/-- Merging the flags of the past changes no later reading of FFLAGS. -/
theorem fflagsAt_mergeFlags (c : Ctx) (now u : Nat) (h : now ≤ u) : (c.mergeFlags now).fflagsAt u = c.fflagsAt u := by
  unfold Ctx.mergeFlags Ctx.fflagsAt
  generalize c.fflags = f
  induction c.fpend generalizing f with
  | nil => rfl
  | cons e l ih =>
    by_cases hn : e.1 < now
    · have hu : e.1 ≤ u := by omega
      have hf : decide (now ≤ e.1) = false := by simpa using hn
      simp only [List.foldl, hn, hu, if_true, List.filter, hf]
      exact ih _
    · have hf : decide (now ≤ e.1) = true := by simpa using hn
      simp only [List.foldl, hn, if_false, List.filter, hf]
      by_cases hu : e.1 ≤ u
      · simp only [hu, if_true]
        have key := ih (f ||| e.2)
        rw [BitVec.or_comm f e.2] at key ⊢
        have a := foldl_flags l (fun x => decide (x.1 < now)) e.2 f
        simp only [decide_eq_true_eq] at a
        rw [a] at key
        rw [BitVec.or_comm] at key
        exact key
      · simp only [hu, if_false]; exact ih f

theorem fflagsAt_vDone (c : Ctx) (now t u : Nat) (f : BitVec 5) (h : now ≤ u) :
    (c.vDone now t f).fflagsAt u = c.fflagsAt u ||| (if t ≤ u then f else 0) := by
  rw [← fflagsAt_mergeFlags c now u h]
  unfold Ctx.vDone Ctx.addFlags Ctx.fflagsAt
  simp only [List.foldl_append, List.foldl]
  split <;> simp

theorem writeV_fflagsAt (c : Ctx) (t : Nat) (d : VReg) (x : VWord) (u : Nat) :
    (c.writeV t d x).fflagsAt u = c.fflagsAt u := rfl
theorem writeQ_fflagsAt (c : Ctx) (t : Nat) (d : QReg) (x : QMask) (u : Nat) :
    (c.writeQ t d x).fflagsAt u = c.fflagsAt u := by unfold Ctx.writeQ; split <;> rfl
theorem writeS_fflagsAt (c : Ctx) (t : Nat) (d : SReg) (x : Word) (u : Nat) :
    (c.writeS t d x).fflagsAt u = c.fflagsAt u := by unfold Ctx.writeS; split <;> rfl

theorem modCtx_modCtx (s : State) (f g : Ctx → Ctx) : ((s.modCtx f).modCtx g).ctx = g (f s.ctx) := by simp

theorem onlyCtx_modCtx2 (s : State) (f g : Ctx → Ctx) : OnlyCtx s ((s.modCtx f).modCtx g) s.cur :=
  ⟨fun j h => by
    rw [State.ctxAt_modCtx_other _ _ (by simpa using h), State.ctxAt_modCtx_other _ _ h], rfl, fun _ => rfl⟩

theorem besideFlags_vDone {c d : Ctx} (h : SameBesideRegs c d) (now t : Nat) (f : BitVec 5) :
    SameBesideFlags c (d.vDone now t f) := by
  unfold SameBesideRegs at h
  unfold SameBesideFlags
  rw [← h]; rfl

theorem wroteV_vRes (s : State) (lat : Nat) (d : VReg) (y : VWord × BitVec 5) : WroteV s (s.vRes lat d y) lat d y.1 y.2 := by
  have w := writeV_frame s.ctx (s.ptime + lat) d y.1
  have v := writeV_result s.ctx (s.ptime + lat) d y.1
  refine ⟨onlyCtx_modCtx2 s _ _, ?_, ?_, ⟨fun r => ?_, fun r => ?_, fun r => ?_, fun r => ?_⟩, ?_⟩ <;>
    simp only [State.vRes, State.wV, FlagsAfter, State.rS, State.rP, State.rV, State.rQ, State.ctx_modCtx]
  · exact ⟨v.value, v.ready, v.others⟩
  · intro u h; rw [fflagsAt_vDone _ _ _ _ _ h, writeV_fflagsAt]
  · exact w.2.2.1 r
  · exact w.2.2.2.1 r
  · exact readV_writeV s.ctx (s.ptime + lat) d r y.1
  · exact w.2.2.2.2 r
  · exact ⟨besideFlags_vDone w.1 _ _ _, w.2.1⟩

theorem wroteQ_qRes (s : State) (lat : Nat) (d : QReg) (y : QMask × BitVec 5) : WroteQ s (s.qRes lat d y) lat d y.1 y.2 := by
  have w := writeQ_frame s.ctx (s.ptime + lat) d y.1
  have v := writeQ_result s.ctx (s.ptime + lat) d y.1
  refine ⟨onlyCtx_modCtx2 s _ _, ?_, ?_, ⟨fun r => ?_, fun r => ?_, fun r => ?_, fun r => ?_⟩, ?_⟩ <;>
    simp only [State.qRes, State.wQ, FlagsAfter, State.rS, State.rP, State.rV, State.rQ, State.ctx_modCtx]
  · exact ⟨v.value, v.ready, v.others⟩
  · intro u h; rw [fflagsAt_vDone _ _ _ _ _ h, writeQ_fflagsAt]
  · exact w.2.2.1 r
  · exact w.2.2.2.1 r
  · exact w.2.2.2.2 r
  · exact readQ_writeQ s.ctx (s.ptime + lat) d r y.1
  · exact ⟨besideFlags_vDone w.1 _ _ _, w.2.1⟩

theorem wroteSV_sRes (s : State) (lat : Nat) (d : SReg) (x : Word) : WroteSV s (s.sRes lat d x) lat d x := by
  have w := writeS_frame s.ctx (s.ptime + lat) d x
  have v := writeS_result s.ctx (s.ptime + lat) d x
  refine ⟨onlyCtx_modCtx2 s _ _, ?_, ?_, ⟨fun r => ?_, fun r => ?_, fun r => ?_, fun r => ?_⟩, ?_⟩ <;>
    simp only [State.sRes, State.wS, FlagsAfter, State.rS, State.rP, State.rV, State.rQ, State.ctx_modCtx]
  · exact ⟨v.value, v.ready, v.others⟩
  · intro u h; rw [fflagsAt_vDone _ _ _ _ _ h, writeS_fflagsAt]
  · exact readS_writeS ..
  · exact w.2.2.1 r
  · exact w.2.2.2.1 r
  · exact w.2.2.2.2 r
  · exact ⟨besideFlags_vDone w.1 _ _ _, w.2.1⟩

/-! ### Elements -/

theorem eltFrom_lt (w : Nat) (q : QMask) (d : VWord) (g : Nat → Nat × BitVec 5) (n : Nat) :
    (eltFrom w q d g n).1 < 2 ^ (w * n) := by
  induction n with
  | zero => simp [eltFrom]
  | succ n ih =>
    have key : ∀ y, y < 2 ^ w → (eltFrom w q d g n).1 + y * 2 ^ (w * n) < 2 ^ (w * (n + 1)) := by
      intro y hy
      rw [Nat.mul_succ, Nat.pow_add]
      calc (eltFrom w q d g n).1 + y * 2 ^ (w * n) < 2 ^ (w * n) + y * 2 ^ (w * n) := by omega
        _ = (y + 1) * 2 ^ (w * n) := by rw [Nat.add_mul]; omega
        _ ≤ 2 ^ w * 2 ^ (w * n) := Nat.mul_le_mul_right _ hy
        _ = 2 ^ (w * n) * 2 ^ w := Nat.mul_comm _ _
    simp only [eltFrom]
    split
    · exact key _ (Nat.mod_lt _ (Nat.two_pow_pos w))
    · exact key _ (by unfold elem getF; exact BitVec.isLt _)

/-- Field `i` of a number built of `n` fields. -/
theorem eltFrom_field (w : Nat) (q : QMask) (d : VWord) (g : Nat → Nat × BitVec 5) (n i : Nat) (h : i < n) :
    (eltFrom w q d g n).1 / 2 ^ (w * i) % 2 ^ w = if maskBit q w i then (g i).1 % 2 ^ w else elem d w i := by
  induction n with
  | zero => omega
  | succ n ih =>
    have lt := eltFrom_lt w q d g n
    by_cases e : i = n
    · subst e
      have top : ∀ y, y < 2 ^ w → ((eltFrom w q d g i).1 + y * 2 ^ (w * i)) / 2 ^ (w * i) % 2 ^ w = y := by
        intro y hy
        rw [Nat.add_mul_div_right _ _ (Nat.two_pow_pos _), Nat.div_eq_of_lt lt, Nat.zero_add, Nat.mod_eq_of_lt hy]
      simp only [eltFrom]
      split
      · simp only [top _ (Nat.mod_lt _ (Nat.two_pow_pos w))]
      · have : elem d w i < 2 ^ w := by unfold elem getF; exact BitVec.isLt _
        simp only [top _ this]
    · have hi : i < n := by omega
      have low : ∀ y, ((eltFrom w q d g n).1 + y * 2 ^ (w * n)) / 2 ^ (w * i) % 2 ^ w
          = (eltFrom w q d g n).1 / 2 ^ (w * i) % 2 ^ w := by
        intro y
        obtain ⟨k, hk⟩ : ∃ k, n = i + 1 + k := ⟨n - (i + 1), by omega⟩
        have : y * 2 ^ (w * n) = y * 2 ^ (w * k) * 2 ^ w * 2 ^ (w * i) := by
          rw [hk, Nat.mul_add, Nat.mul_add, Nat.mul_one, Nat.pow_add, Nat.pow_add]; ac_rfl
        rw [this, Nat.add_mul_div_right _ _ (Nat.two_pow_pos _), Nat.add_mul_mod_self_right]
      simp only [eltFrom]
      split
      · simp only [low, ih hi]
      · simp only [low, ih hi]

theorem eltFrom_flags (w : Nat) (q : QMask) (d : VWord) (g : Nat → Nat × BitVec 5) (n k : Nat) :
    (eltFrom w q d g n).2.getLsbD k = true
      ↔ ∃ i, i < n ∧ maskBit q w i = true ∧ (g i).2.getLsbD k = true := by
  induction n with
  | zero => simp [eltFrom]
  | succ n ih =>
    have step : (∃ i, i < n + 1 ∧ maskBit q w i = true ∧ (g i).2.getLsbD k = true)
        ↔ (∃ i, i < n ∧ maskBit q w i = true ∧ (g i).2.getLsbD k = true) ∨ (maskBit q w n = true ∧ (g n).2.getLsbD k = true) := by
      constructor
      · rintro ⟨i, hi, h⟩
        rcases Nat.lt_succ_iff_lt_or_eq.mp hi with h' | h'
        · exact .inl ⟨i, h', h⟩
        · exact .inr (h' ▸ h)
      · rintro (⟨i, hi, h⟩ | h)
        · exact ⟨i, by omega, h⟩
        · exact ⟨n, by omega, h⟩
    rw [step]
    simp only [eltFrom]
    split
    · rename_i hm
      simp only [BitVec.getLsbD_or, Bool.or_eq_true, ih, hm, true_and]
    · rename_i hm
      simp [ih, hm]

theorem elem_ofNat (x w i : Nat) (hx : x < 2 ^ 4096) :
    elem (BitVec.ofNat 4096 x) w i = x / 2 ^ (w * i) % 2 ^ w := by
  unfold elem getF
  rw [BitVec.extractLsb'_toNat, BitVec.toNat_ofNat, Nat.mod_eq_of_lt hx, Nat.shiftRight_eq_div_pow]

theorem elementwise_eltwise (w : Nat) (q : QMask) (d : VWord) (g : Nat → Nat × BitVec 5) (hw : w ∣ 4096) :
    Elementwise w q d (eltwise w q d g).1 (eltwise w q d g).2 g := by
  have hm : w * (4096 / w) = 4096 := Nat.mul_div_cancel' hw
  refine ⟨fun i hi => ?_, fun k => eltFrom_flags ..⟩
  unfold eltwise
  rw [elem_ofNat, eltFrom_field _ _ _ _ _ _ hi]
  · have := eltFrom_lt w q d g (4096 / w); rwa [hm] at this

theorem width_dvd (f : Fmt) : f.width ∣ 4096 := by cases f <;> decide

/-- The answer of an element-wise V-slot instruction. -/
theorem vectorResult (s : State) (lat : Nat) (f : Fmt) (d : VReg) (q : QReg) (g : Nat → Nat × BitVec 5) :
    VectorResult s (.next (s.vRes lat d (eltwise f.width (s.rQ q) (s.rV d) g))) lat f d q g :=
  ⟨_, rfl, _, _, wroteV_vRes .., elementwise_eltwise _ _ _ _ (width_dvd f)⟩

end Sys2Proof.Machine
end

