/-- The device at a time, with a partition that owns all of HBM. -/
def owner : Part := { Part.reset with sl := #v[BitVec.allOnes 64, 1, 1, 1], pcg := BitVec.allOnes 64, fqBase := 0x200000 }
def timed (t : Nat) : State := { pkg id with ptime := t, parts := [(0, owner)] }
theorem witness_QuenchSlots : ((timed 12).bgInSlot 0 0 = true ∧ (timed 155).bgInSlot 0 0 = true ∧ (timed 156).bgInSlot 0 0 = false ∧ (timed 11).bgInSlot 0 0 = false)
    ∧ ((timed 4692).powered = true ∧ (timed 4692).bgInSlot 0 0 = true ∧ (pkg (fun k => { k with dev := .safe })).powered = false)
    ∧ (isHbm (64 * 1) = true ∧ pchOf (64 * 1) = 0 ∧ bgOf (64 * 1) = 0 ∧ (timed 4692).groupOwner (64 * 1) = some 0 ∧ (timed 4692).fqOpen 0 = true)
    ∧ (2 ^ 15 ≤ (timed 32768).ptime ∧ (timed 32831).ptime < 0 * 2 ^ 16 + 2 ^ 15 + 64 ∧ (timed 32767).ptime < 2 ^ 15)
    ∧ (isHbm 0x100000000000 = false ∧ (timed 0).pkg.cal.majorNext (2 ^ 20 - 48) ≤ 2 ^ 20 - 48 + 48 ∧ 2 ^ 20 - 49 + 48 < (timed 0).pkg.cal.majorNext (2 ^ 20 - 49)) := by
  decide +kernel
/-- In the last slot of a group in the first day's pass, a line of it in error. -/
def lastSlot : State := { timed (dayTicks - dayTicks % 2340 + 12) with pkg := { (pkg id).pkg with poisoned := [1] } }
theorem witness_QuenchSlots_scrub : (timed 4692).pkg.poisoned = [] ∧ lastSlot.bgInSlot 0 0 = true ∧ lastSlot.pkg.poisoned = [1] ∧ lastSlot.met 1 = false
    ∧ lastSlot.lastOfPass 0 = true ∧ lastSlot.groupOwner (64 * 1) = some 0 ∧ lastSlot.fqOpen 0 = true := by decide +kernel
theorem witness_QuenchSlots_canonical : Canonical (timed 12) := ⟨rfl, fun _ => rfl⟩
def forcedAt (t : Nat) : State := { timed t with pkg := { (timed t).pkg with pch := [(0, { PchCal.reset with forced := some 100 })] } }
theorem witness_QuenchSlots_forced : (tget PchCal.reset (forcedAt 520).pkg.pch 0).forced = some 100 ∧ 100 + (forcedAt 520).pkg.cal.ablen ≤ (forcedAt 520).ptime := by decide +kernel

theorem witness_MajorSlots : ((timed 1535).majorOpen = some 0 ∧ (timed 1535).pkg.majorT ≠ some 0 ∧ (timed 1535).pkg.dev = .ready
      ∧ (pkg (fun k => { k with retireReq := [3, 4], retirePch := 5, dutyNew := some 12 })).pkg.retireReq = [3, 4]) ∧ (timed 1536).majorOpen = none
    ∧ (pkg (fun k => { k with endT := some 1536 })).pkg.endT = some 1536 ∧ (timed 1535).ptime < 1536 ∧ 1536 ≤ (timed 1536).ptime := by decide +kernel

/-- A flit that a link receives in order, or with a wrong CRC. -/
def flit (nak lane nl : Nat) (crc : Bool) : BitVec 2048 :=
  let head := 0 + 0xFFF * 2 ^ 16 + nak * 2 ^ 31 + lane * 2 ^ 32 + nl * 2 ^ 34 + 15 * 2 ^ 40
  BitVec.ofNat 2048 (head + (crc32c (natBytes 208 head) + (if crc then 0 else 1)) % 2 ^ 32 * 2 ^ 1664)
def linked (t : Nat) (f : Link → Link) : State := { timed t with pkg := (timed t).pkg.setLink 0 (f { Link.reset with up := true }) }
set_option maxRecDepth 20000 in
theorem witness_Flits_crc : fCrcOk (flit 0 3 0 true) = true ∧ fCrcOk (flit 0 0 1 true) = true ∧ fCrcOk (flit 1 3 0 true) = true ∧ fCrcOk (flit 0 3 0 false) = false := by decide +kernel
theorem witness_Flits : (((linked 5000 id).pkg.linkAt 0).up = true ∧ (linked 5000 id).pkg.linkHeld 5000 0 = false ∧ fSeq (flit 0 3 0 true) = ((linked 5000 id).pkg.linkAt 0).rxSeq + 1
      ∧ ∀ v, v < 4 → vget [] ((linked 5000 id).pkg.linkAt 0).skid v = [])
    ∧ (fLane (flit 0 3 0 true) = 3 ∧ fDev (flit 0 3 0 true) = (linked 5000 id).pkg.devNum ∧ fLane (flit 0 0 1 true) = 0 ∧ fNl (flit 0 0 1 true) ≠ 0)
    ∧ (fNak (flit 1 3 0 true) = true ∧ ((linked 5000 (fun l => { l with nakRun := 15, nakSeq := 0xFFF })).pkg.linkAt 0).nakSeq = fAck (flit 1 3 0 true))
    ∧ (linked (2 ^ 20 - 48) id).pkg.linkHeld (2 ^ 20 - 48) 0 = true
    ∧ ((linked 5000 id).pkg.linkAt 0).waits = [] ∧ ((linked 5000 (fun l => { l with waits := [0] })).pkg.linkAt 0).waits ≠ []
    ∧ (let k := ({ (linked 5000 id).pkg with torus := (4, 1, 1), devNum := 1 } : Package).setLink 2 { Link.reset with up := true }
       fDev (flit 0 0 1 true) ≠ k.devNum ∧ k.route (fDev (flit 0 0 1 true)) = .link 2 ∧ (k.linkAt 2).takes 0 1 = true ∧ k.linkHeld 5000 2 = false) := by decide +kernel
theorem witness_Heartbeats : 8 < ((linked 5000 (fun l => { l with missed := 9, carried := [0] })).pkg.linkAt 0).missed
    ∧ ((linked 5000 (fun l => { l with missed := 9, carried := [0] })).pkg.linkAt 0).carried = [0] ∧ ((linked 5000 (fun l => { l with missed := 9, carried := [0] })).pkg.linkAt 0).lost = false
    ∧ (linked 5000 id).fqOpen 0 = true ∧ ((linked 5000 (fun l => { l with missed := 8 })).pkg.linkAt 0).missed ≤ 8 := by decide +kernel

def transfer (op sent done : Nat) (st : Option Nat) : Transfer :=
  { index := 0, op := op, dev := 2, loc := 0x40000, rem := 0x80000, lines := 4, sent := sent, done := done, status := st, no := 1 }
def transferring (x : Option Transfer) (en : Bool) (tail : Nat) : State :=
  { linked 5000 id with parts := [(0, { owner with xfer := x, xferq := { Queue.reset with base := 0x300000, cbase := 0x310000, en := en, tail := tail } })], pkg := { ((timed 5000).pkg.setLink 0 { Link.reset with up := true }) with torus := (4, 1, 1) } }
def sends (s : State) (l : List Cargo) : Bool := (s.sendAll (some 0) l).isSome
def sending (x : Transfer) : State := transferring (some x) true 1
theorem witness_LinkTransfers : (((transferring none false 1).partAt 0).xfer = none ∧ ((transferring none false 1).partAt 0).xferq.en = false
      ∧ ((transferring none true 0).partAt 0).xferq.head = ((transferring none true 0).partAt 0).xferq.tail ∧ ((transferring none true 1).partAt 0).xferq.head ≠ ((transferring none true 1).partAt 0).xferq.tail
      ∧ (transferring none true 1).pkg.dev = .ready)
    ∧ ((transfer 1 3 0 none).sent < (transfer 1 3 0 none).lines ∧ (sending (transfer 1 3 0 none)).pkg.route 2 = .link 0
      ∧ (sending (transfer 1 3 0 none)).badSource (transfer 1 3 0 none) ((sending (transfer 1 3 0 none)).nextCargo (transfer 1 3 0 none)).1 = none
      ∧ sends (sending (transfer 1 3 0 none)) [((sending (transfer 1 3 0 none)).nextCargo (transfer 1 3 0 none)).2] = true)
    ∧ ((transfer 1 4 4 none).lines ≤ (transfer 1 4 4 none).done ∧ (transfer 1 4 3 none).done < (transfer 1 4 3 none).lines) := by decide +kernel
/-- A transfer from a line in error; one to a device that no link leads to. -/
def badTransfer : State := { sending (transfer 1 3 0 none) with pkg := { (sending (transfer 1 3 0 none)).pkg with poisoned := [0x1003] } }
theorem witness_LinkTransfers_ends : badTransfer.badSource (transfer 1 3 0 none) (badTransfer.nextCargo (transfer 1 3 0 none)).1 = some 0x1003
    ∧ badTransfer.fqOpen 0 = true ∧ (badTransfer.partAt 0).xferq.cbase.toNat % 16 = 0 ∧ badTransfer.pkg.route 2 = .link 0
    ∧ { badTransfer with pkg := { badTransfer.pkg with torus := (1, 1, 1) } }.pkg.route 2 = .gone := by decide +kernel
/-- Outside a major slot and in one, with the source lines free or held, the reply's lines told from another peer's, the
descriptor's line in error. -/
theorem witness_LinkTransfers_waits : (let s := sending (transfer 1 3 0 none)
      s.majorOpen = none ∧ s.lateHeld ((transfer 1 3 0 none).source 0 (s.nextCargo (transfer 1 3 0 none)).1) = false
      ∧ { s with ptime := 100 }.majorOpen.isSome = true ∧ s.entryHeld (s.partAt 0).xferq = false)
    ∧ (let s : State := { sending (transfer 1 3 0 none) with ptime := 4692, mem := [] }; let x := { transfer 1 3 0 none with loc := 0 }
       s.majorOpen = none ∧ s.lateHeld (x.source 0 (s.nextCargo x).1) = true ∧ s.pkg.route x.dev = .link 0)
    ∧ (let s := sending (transfer 2 3 0 none); let x := transfer 2 3 0 none
       s.pkg.readMixes x (s.nextCargo x).1 = false ∧ s.badSource x (s.nextCargo x).1 = none ∧ sends s [(s.nextCargo x).2] = true)
    ∧ (let s : State := { transferring none true 1 with pkg := { (transferring none true 1).pkg with poisoned := [0x300000 / 64] } }
       0x300000 / 64 ∈ s.pkg.poisoned ∧ s.fqOpen 0 = true ∧ (s.partAt 0).xferq.base.toNat + 64 * ((s.partAt 0).xferq.head % 2 ^ (s.partAt 0).xferq.log2n) = 0x300000) := by
  decide +kernel
theorem witness_LinkTransfers_canonical : Canonical badTransfer := ⟨rfl, fun _ => rfl⟩
/-- A request of device 2 for lines from 0x40000 on, or with a line, in a skid buffer. -/
def request (nl addr : Nat) : BitVec 2048 := BitVec.ofNat 2048 (nl * 2 ^ 34 + addr * 2 ^ 64)
def receiving (f : BitVec 2048) : State :=
  let l : Link := { Link.reset with up := true, skid := #v[[f], [], [], []] }
  { transferring none true 0 with parts := [(0, { owner with rx := [(0, { base := 0x40, w := true, r := true, pages := 1 })] })],
                                  pkg := ((transferring none true 0).pkg.setLink 0 l).setLink 2 l }
set_option maxRecDepth 20000 in
theorem witness_PeerRequests : ([request 1 0x40000, request 0 0x40000, request 1 0x41000].all (fun f => decide ((receiving f).accepter 0x40000 (64 * 1) true = some 0)
      && decide ((receiving f).accepter 0x40FC0 (64 * 1) false = some 0) && decide ((receiving f).accepter 0x41000 (64 * 1) true = none)
      && decide ((receiving f).groupOwner 0x41000 = some 0) && (receiving f).fqOpen 0 && (linesOf 0x40000 64).all (fun l => !(receiving f).lineBusy l 1)
      && (receiving f).pkg.poisoned.isEmpty && [0, 1, 2, 3, 4].all (fun d => decide ((vget 0 (receiving f).pkg.wtroot d).toNat < 4096))) = true)
    ∧ ((receiving (request 1 0x40000)).pkg.requestAt (.write 2 0x40000 [0])).isSome = true
    ∧ ((receiving (request 0 0x40000)).pkg.requestAt (.read 2 0x40000 3)).isSome = true
    ∧ ((receiving (request 1 0x41000)).pkg.requestAt (.write 2 0x41000 [0])).isSome = true
    ∧ (receiving (request 0 0x40000)).pkg.requestAt (.write 2 0x40000 [0]) = none := by decide +kernel
/-- What a slot holds of a peer waits. -/
theorem witness_PeerRequests_held : (∀ r ∈ [PeerReq.write 2 0x40000 [0], .read 2 0x40000 1], (receiving 0).lateHeld (.peer r) = false)
    ∧ { receiving 0 with ptime := 100 }.lateHeld (.peer (.write 2 0x40000 [0])) = true := by decide +kernel
/-- The answer to a peer finds a link that takes it, whatever its control word. -/
theorem witness_PeerRequests_answer (c : Cargo) (hd : c.dev = 2) (hl : c.lane = 1) : ((receiving 0).sendAll none [c]).isSome = true := by
  unfold State.sendAll Package.sendAll; rw [hd, hl]; rfl
theorem witness_PeerRequests_canonical (f : BitVec 2048) : Canonical (receiving f) := ⟨rfl, fun _ => rfl⟩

- **Task objective**
After locating the line holding "4692).fqOpen 0 = true)" above, output exactly that line and every line after it through the line holding "it in error. -/". Include nothing else.

- **Exercise response**
    ∧ (isHbm (64 * 1) = true ∧ pchOf (64 * 1) = 0 ∧ bgOf (64 * 1) = 0 ∧ (timed 4692).groupOwner (64 * 1) = some 0 ∧ (timed 4692).fqOpen 0 = true)
    ∧ (2 ^ 15 ≤ (timed 32768).ptime ∧ (timed 32831).ptime < 0 * 2 ^ 16 + 2 ^ 15 + 64 ∧ (timed 32767).ptime < 2 ^ 15)
    ∧ (isHbm 0x100000000000 = false ∧ (timed 0).pkg.cal.majorNext (2 ^ 20 - 48) ≤ 2 ^ 20 - 48 + 48 ∧ 2 ^ 20 - 49 + 48 < (timed 0).pkg.cal.majorNext (2 ^ 20 - 49)) := by
  decide +kernel
/-- In the last slot of a group in the first day's pass, a line of it in error. -/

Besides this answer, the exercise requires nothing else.